# WHAT IS BEING ASKED
In these entries, tally the lines where "plugPair" occurs. Respond with only the count.

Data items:
/-! PROOFS. The families of spec/60_exceptions.md and spec/70_reset_and_hazards.md: the forms a response can take
(`responseOk_of_ok`, `responseOk_illegal`, `responseOk_afterReset`), one of which every step leaves on the port; what
an illegal command leaves for the next one, and what reset and idling do. -/

namespace Sys2Proof.Machine

/-! ### The characters of a rendering -/

/-- The characters of a rendering: `'0'`, `'1'` and the space (46_conversion.md R124). -/
abbrev IsTextChar (ch : Byte) : Prop := ch = Config.chZero ∨ ch = Config.chOne ∨ ch = Config.chSpace

theorem isTextChar_bitChar (b : Bool) : IsTextChar (bitChar b) := by
  cases b with
  | false => exact .inl rfl
  | true => exact .inr (.inl rfl)

theorem isTextChar_of_mem_fieldText {W : Word} {lo n : Nat} {h : lo + n ≤ 256} {ch : Byte}
    (hmem : ch ∈ fieldText W lo n h) : IsTextChar ch := by
  obtain ⟨_, rfl⟩ := List.mem_ofFn.1 hmem
  exact isTextChar_bitChar _

/-- A character of a rendering is a space between two fields or stands in a field (46_conversion.md R124). -/
theorem isTextChar_of_mem_render {W : Word} {spaced : Bool} {ch : Byte} (hmem : ch ∈ render W spaced) :
    IsTextChar ch := by
  cases spaced with
  | false =>
    rw [render_plain_eq_fieldText] at hmem
    exact isTextChar_of_mem_fieldText hmem
  | true =>
    rw [render_spaced_eq] at hmem
    simp only [List.mem_append, List.mem_cons] at hmem
    rcases hmem with hfield | rfl | hfield | rfl | hfield
    · exact isTextChar_of_mem_fieldText hfield
    · exact .inr (.inr rfl)
    · exact isTextChar_of_mem_fieldText hfield
    · exact .inr (.inr rfl)
    · exact isTextChar_of_mem_fieldText hfield

/-- A text as long as one of the two renderings (20_memory.md R36), of their characters. -/
abbrev IsLegalText (x : List Byte) : Prop := (x.length = 256 ∨ x.length = 258) ∧ ∀ ch ∈ x, IsTextChar ch

theorem isLegalText_render (W : Word) (spaced : Bool) : IsLegalText (render W spaced) := by
  refine ⟨?_, fun _ => isTextChar_of_mem_render⟩
  cases spaced with
  | false => exact .inl (render_plain_length W)
  | true => exact .inr (render_spaced_length W)

/-! ### The form of the response port -/

/-- Beside a valid OK response only the text has something to check. -/
theorem responseOk_of_ok {r : Response} (hvalid : r.valid = true) (hstatus : r.status = statusOk)
    (htext : r.tout ≠ [] → r.dout = 0#256 ∧ IsLegalText r.tout) : ResponseOk r := by
  refine ⟨.inl hstatus, ?_, fun _ => hstatus, htext⟩
  simp [hvalid, hstatus]

/-- 60_exceptions.md R131. -/
theorem responseOk_illegal : ResponseOk { valid := true, status := statusIllegal, dout := 0#256, tout := [] } :=
  ⟨.inr rfl, fun _ => ⟨rfl, rfl⟩, nofun, fun hne => absurd rfl hne⟩

/-- 70_reset_and_hazards.md R144. -/
theorem responseOk_afterReset : ResponseOk Response.afterReset :=
  ⟨.inl rfl, fun _ => ⟨rfl, rfl⟩, fun _ => rfl, fun hne => absurd rfl hne⟩
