-- ==== Sys2Proof/WellFormed.lean ====
section
/-! DEFINITION. Which commands the encoding admits: the two field values that R51 refuses. -/

namespace Sys2Proof

/-- `WRW` addresses an existing entry and `SETK` an existing register; no other field value is refused: `val`, `a`, `b` are data
(R51). -/
def Instr.wellFormed : Instr → Bool
  | .nop => true
  | .wrw _ idx _ => decide (idx.toNat < 26)
  | .setk sel _ => decide (sel ≠ 0)
  | .pair _ _ => true
  | .start => true
  | .char _ => true
  | .stop => true
  | .rdk => true
  | .rdst => true

end Sys2Proof
end

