-- ==== Sys2Proof/Certificates/Slice0/Obligations.lean ====
section
/-! DEFINITION. The statements for the provers, each about a rule of the spec. -/

open Sys2Proof Sys2Proof.Machine

/-! ## Encoding and decoding (30_encoding.md) -/

/-- R46 to R48, R53: decoding the word of a well-formed command gives the command back, every operand at every value. -/
def Obligations.DecodeOfEncodeIsIdentity : Prop :=
  ∀ i : Instr, i.wellFormed = true → decode (encode i) = .ok i

/-- R46, R47: a word that decodes is the word of its command: no two words spell one command, and no bit is ignored. -/
def Obligations.EncodeOfDecodeIsIdentity : Prop :=
  ∀ (w : Word) (i : Instr), decode w = .ok i → encode i = w ∧ i.wellFormed = true

/-- R47: the decoder follows the opcode map's rows and further conditions, and the rows exclude one another. -/
def Obligations.DecodeFollowsOpcodeMap : Prop :=
  (∀ (w : Word) (i : Instr), decode w = .ok i → ∃ r ∈ opcodeMap, r.selects w = true ∧ r.mnemonic = i.mnemonic) ∧
  (∀ (w : Word), ∀ r ∈ opcodeMap, r.selects w = true →
    (r.mnemonic = .wrw → (w.extractLsb' 13 5).toNat ≤ 25) → (r.mnemonic = .setk → w.extractLsb' 18 2 ≠ 0) →
    ∃ i, decode w = .ok i ∧ i.mnemonic = r.mnemonic) ∧
  (∀ (w : Word), ∀ r ∈ opcodeMap, ∀ r' ∈ opcodeMap, r.selects w = true → r'.selects w = true → r = r')

/-- R49, R50, R51: a word with a 1 in a zero field, a reserved opcode, `WRW` with an index above 25 and `SETK` with selector 0 are
answered `REFUSED ILLEGAL` in every mode and change no state; no other word is illegal. -/
def Obligations.IllegalWordsAreRefusedUnchanged : Prop :=
  (∀ (s : State) (w : Word) (rest : List HostEvent), s.pending = .command w :: rest → malformed w = true →
    step s = .next { s with pending := rest, responses := s.responses ++ [0x400001] }) ∧
  (∀ w : Word, malformed w = false → ∃ i, decode w = .ok i)

/-- Words that the spec prints (R57, and 95_test_vectors.md §3.7), written out, with the commands they stand for. -/
def Obligations.SpecWordsDecode : Prop :=
  decode 0x000000 = .ok .nop ∧ decode 0x140400 = .ok (.wrw .w1 0 4) ∧ decode 0x132C00 = .ok (.wrw .u 25 12) ∧
  decode 0x1C3F00 = .ok (.wrw .w3 1 31) ∧ decode 0x2C00FF = .ok (.setk 3 0xFF) ∧ decode 0x24001A = .ok (.setk 1 26) ∧
  decode 0x300400 = .ok (.pair 0 1) ∧ decode 0x310C00 = .ok (.pair 2 3) ∧ decode 0x3FFC00 = .ok (.pair 31 31) ∧
  decode 0x400000 = .ok .start ∧ decode 0x500041 = .ok (.char 0x41) ∧ decode 0x600000 = .ok .stop ∧
  decode 0x700000 = .ok .rdk ∧ decode 0x800000 = .ok .rdst ∧
  decode 0x000001 = .error .zeroField ∧ decode 0x1B4000 = .error .indexOutOfRange ∧
  decode 0x200000 = .error .selectorZero ∧ decode 0x500141 = .error .zeroField ∧ decode 0x900000 = .error .reservedOpcode

/-- R57: the assembler spells the commands of the spec's examples, with numbers in the notations of 00_scope.md §4.1: decimal plain,
hexadecimal after `0x` (the `CHAR 0xFF` of 95_test_vectors.md §3.7), binary after `0b`. -/
def Obligations.AssemblerSpellsTheExamples : Prop :=
  (assemble "WRW W1, A, E".toList).map encode = some 0x140400 ∧ (assemble "SETK 3, -1".toList).map encode = some 0x2C00FF ∧
  (assemble "PAIR A, B".toList).map encode = some 0x300400 ∧ (assemble "START".toList).map encode = some 0x400000 ∧
  (assemble "CHAR 'A' ; a letter".toList).map encode = some 0x500041 ∧ (assemble "STOP".toList).map encode = some 0x600000 ∧
  (assemble "RDK".toList).map encode = some 0x700000 ∧ (assemble "RDST".toList).map encode = some 0x800000 ∧
  (assemble "NOP".toList).map encode = some 0x000000 ∧
  (assemble "CHAR 0xFF".toList).map encode = some 0x5000FF ∧ (assemble "PAIR 31, 0b11111".toList).map encode = some 0x3FFC00 ∧
  (assemble "WRW 3, 0x1, 31".toList).map encode = some 0x1C3F00 ∧ (assemble "CHAR 32".toList).map encode = some 0x500020

/-! ## The step (R40, R108) and reset (R25, R156) -/

/-- R108: when the word on the command port decodes to a command, the step is `exec` of that command, with the word taken off the
port. -/
def Obligations.StepRunsTheDecodedCommand : Prop :=
  ∀ (s : State) (w : Word) (rest : List HostEvent) (i : Instr), s.pending = .command w :: rest → decode w = .ok i →
    step s = exec i { s with pending := rest }
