-- ==== Sys2Proof/Tests/Slice0.lean ====
section
/-! SUPPORT. Tests, each with its source in spec/, and for every statement with hypotheses a witness that meets them together. -/

namespace Sys2Proof.Tests

open Sys2Proof.Machine

/-! ## Small states -/

/-- Fixture G of 95_test_vectors.md §2, as launch state. -/
def fixtureG : Block :=
  Block.launch (tableOfString "EKMFLGDQVZNTOWYHXUSPAIBRCJ".toList) (tableOfString "AJDKSIRUXBLHWTMCQGZNPYFVOE".toList)
    (tableOfString "BDFHJLCPRTXVZNYEIWGAKMUSQO".toList) (tableOfString "YRUHQSLDPXNGOKMIEBFZCWVJAT".toList)

/-- A session under way: fixture G, pair `AB`, offsets (25,25,25). -/
def running : Block := { plugPair 0 1 fixtureG with mode := .run, k := ⟨25, 25, 25⟩ }

/-- The fault of a `START` right after reset (P1). -/
def faulted : Block := (raise 0x0F Block.reset).1

/-- A block, and the events that stand on its command port. -/
def stateOf (b : Block) (events : List HostEvent) : State := { toBlock := b, pending := events, responses := [] }

/-- The state after one step on one command word. -/
def after (b : Block) (w : Word) : Option State :=
  match step (stateOf b [.command w]) with
  | .next t => some t
  | _ => none

/-! ## Well-formedness: the two checks of R51 -/

theorem test_index_out_of_range_is_ill_formed : (Instr.wrw .w2 26 0).wellFormed = false := by decide
theorem test_selector_zero_is_ill_formed : (Instr.setk 0 0).wellFormed = false := by decide
theorem test_index_25_is_well_formed : (Instr.wrw .u 25 31).wellFormed = true := by decide

/-! ## Decoding: words written out bit by bit from the formats of R46 and the opcodes of R47 -/

theorem test_decode_nop : decode 0b0000_00000000000000000000#24 = .ok .nop := by decide
theorem test_decode_wrw : decode 0b0001_10_11001_11111_00000000#24 = .ok (.wrw .w2 25 31) := by decide
theorem test_decode_wrw_index : decode 0b0001_10_11010_00000_00000000#24 = .error .indexOutOfRange := by decide
theorem test_decode_setk : decode 0b0010_11_0000000000_10000000#24 = .ok (.setk 3 0x80) := by decide
theorem test_decode_setk_selector : decode 0b0010_00_0000000000_00000001#24 = .error .selectorZero := by decide
theorem test_decode_pair : decode 0b0011_00001_10010_0000000000#24 = .ok (.pair 1 18) := by decide
theorem test_decode_start : decode 0b0100_00000000000000000000#24 = .ok .start := by decide
theorem test_decode_char : decode 0b0101_000000000000_01011010#24 = .ok (.char 0x5A) := by decide
theorem test_decode_stop : decode 0b0110_00000000000000000000#24 = .ok .stop := by decide
theorem test_decode_rdk : decode 0b0111_00000000000000000000#24 = .ok .rdk := by decide
theorem test_decode_rdst : decode 0b1000_00000000000000000000#24 = .ok .rdst := by decide
theorem test_decode_reserved : decode 0b1001_00000000000000000000#24 = .error .reservedOpcode := by decide
theorem test_decode_zero_field : decode 0b0110_10000000000000000000#24 = .error .zeroField := by decide

/-- The word of `SETK` with all operand bits 0 has selector 0: no command (R51). -/
theorem test_table_word_setk_zero : decodeTableWord 24 0x200000 = none := by decide
theorem test_table_word_start : decodeTableWord 24 0x400000 = some .start := by decide
theorem test_fetch_runs_the_word : (step (State.reset.withFetchWord 24 0x240005)) =
    .next { State.reset with k := ⟨5, 0, 0⟩, responses := [0x000000] } := rfl

/-- 95_test_vectors.md §3.7 and 00_scope.md §4.1: numbers in hexadecimal and binary; `imm` is decimal only (R57). -/
theorem test_assemble_numbers : assemble "CHAR 0xFF ; wide".toList = some (.char 0xFF) ∧
    assemble "WRW 0b10, 26, 0".toList = some (.wrw .w2 26 0) ∧ assemble "SETK 3, 0x19".toList = none ∧
    assemble "CHAR 0x".toList = none ∧ assemble "PAIR 32, 0".toList = none := by decide

/-! ## Meanings (95_test_vectors.md §3 and §4) -/

/-- §3.7: `NOP` in `FAULT`. -/
theorem test_nop : after faulted 0x000000 = some { stateOf faulted [] with responses := [0x000000] } := by decide
/-- §2: the first load command of fixture G, `W1` entry `A`. -/
theorem test_wrw : (after Block.reset 0x140400).map (fun t => (memRead t.w1 0, memRead t.w1 1, memRead t.w2 0)) =
    some (4, 31, 31) := by decide
/-- §3.7: `WRW` in `RUN`. -/
theorem test_wrw_wrong_mode : (after running 0x140000).map (fun t => t.responses) = some [0x400002] := by decide
/-- §3.6: `SETK 3, -1` and `SETK 3, -128`. -/
theorem test_setk_minus_one : (after Block.reset 0x2C00FF).map (fun t => t.k) = some ⟨0, 0, 25⟩ := by decide
theorem test_setk_minus_128 : (after Block.reset 0x2C0080).map (fun t => t.k) = some ⟨0, 0, 2⟩ := by decide
/-- §3.5: `PAIR A, Z`, and the conflict of `PAIR A, B`, `PAIR A, C`. -/
theorem test_pair : (after Block.reset 0x306400).map (fun t => (memRead t.pm 0, memRead t.pm 25, t.used, t.pconf)) =
    some (25, 0, 0x2000001, false) := by decide
theorem test_pair_conflict : (after (plugPair 0 1 Block.reset) 0x300800).map
    (fun t => (memRead t.pm 0, memRead t.pm 2, t.used, t.pconf)) = some (1, 2, 3, true) := by decide
/-- P1: `START` with nothing loaded; and with fixture G. -/
theorem test_start_raises : (after Block.reset 0x400000).map (fun t => (t.responses, t.mode, t.err)) =
    some ([0x80000F], .fault, 0x0F) := by decide
theorem test_start_opens : (after fixtureG 0x400000).map (fun t => (t.responses, t.mode, t.err)) =
    some ([0x000000], .run, 0) := by decide
/-- §3.8: fixture G enciphers `A` at (0,0,0) to `U` and steps; `,` passes through. -/
theorem test_char : (after { fixtureG with mode := .run } 0x500041).map (fun t => (t.responses, t.k)) =
    some ([0x000055], ⟨0, 0, 1⟩) := by decide
theorem test_char_passthrough : (after running 0x50002C).map (fun t => (t.responses, t.k)) =
    some ([0x00002C], ⟨25, 25, 25⟩) := by decide
/-- P1: `STOP` leaves the fault. -/
theorem test_stop_leaves_fault : (after faulted 0x600000).map (fun t => t.toBlock) = some Block.reset := by decide
/-- §3.6: `RDK` answers (25,25,25) with 0x006739. -/
theorem test_rdk : (after running 0x700000).map (fun t => t.responses) = some [0x006739] := by decide
/-- §3.7, P1: `RDST` in `RUN` and in the fault of P1. -/
theorem test_rdst_run : (after running 0x800000).map (fun t => t.responses) = some [0x000100] := by decide
theorem test_rdst_fault : (after faulted 0x800000).map (fun t => t.responses) = some [0x00020F] := by decide
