-- ==== Sys2Proof/WellFormed.lean ====
section
/-! DEFINITION. Which instruction terms the encoding can spell: the range of each 32-bit operand value (rules R68, R78). -/

namespace Sys2Proof

/-- `v` is the sign extension of its low `n` bits. -/
def fitsSigned (n : Nat) (v : Word) : Bool := (v.setWidth n).signExtend 32 == v

/-- `imm_I` and `imm_S`: a sign-extended 12-bit value, -2048 to 2047 (rule R68). -/
def fitsImm12 (v : Word) : Bool := fitsSigned 12 v

/-- `imm_B`: a sign-extended 13-bit value whose bit 0 is 0, -4096 to 4094 (rule R68). -/
def fitsBranch (v : Word) : Bool := fitsSigned 13 v && !v.getLsbD 0

/-- `imm_J`: a sign-extended 21-bit value whose bit 0 is 0, -1048576 to 1048574 (rule R68). -/
def fitsJump (v : Word) : Bool := fitsSigned 21 v && !v.getLsbD 0

/-- `imm_U`: the low 12 bits are zero (rule R68). -/
def fitsUpper (v : Word) : Bool := v.setWidth 12 == 0#12

/-- `uimm`: a zero-extended 5-bit value, 0 to 31 (rule R78). -/
def fitsUimm (v : Word) : Bool := (v.setWidth 5).setWidth 32 == v

/-- Every operand of the term is a value its format can encode. -/
def Instr.wf : Instr → Bool
  | .lui _ imm | .auipc _ imm => fitsUpper imm
  | .addi _ _ imm | .slti _ _ imm | .sltiu _ _ imm | .xori _ _ imm | .ori _ _ imm | .andi _ _ imm => fitsImm12 imm
  | .slli .. | .srli .. | .srai .. => true
  | .add .. | .sub .. | .sll .. | .slt .. | .sltu .. | .xor .. | .srl .. | .sra .. | .or .. | .and .. => true
  | .jal _ imm => fitsJump imm
  | .jalr _ _ imm => fitsImm12 imm
  | .beq _ _ imm | .bne _ _ imm | .blt _ _ imm | .bge _ _ imm | .bltu _ _ imm | .bgeu _ _ imm => fitsBranch imm
  | .lb _ _ imm | .lh _ _ imm | .lw _ _ imm | .lbu _ _ imm | .lhu _ _ imm => fitsImm12 imm
  | .sb _ _ imm | .sh _ _ imm | .sw _ _ imm => fitsImm12 imm
  | .fence .. | .ecall | .ebreak => true
  | .csrrw .. | .csrrs .. | .csrrc .. => true
  | .csrrwi _ _ uimm | .csrrsi _ _ uimm | .csrrci _ _ uimm => fitsUimm uimm

end Sys2Proof
end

# SOLUTION TO THE EXERCISE
2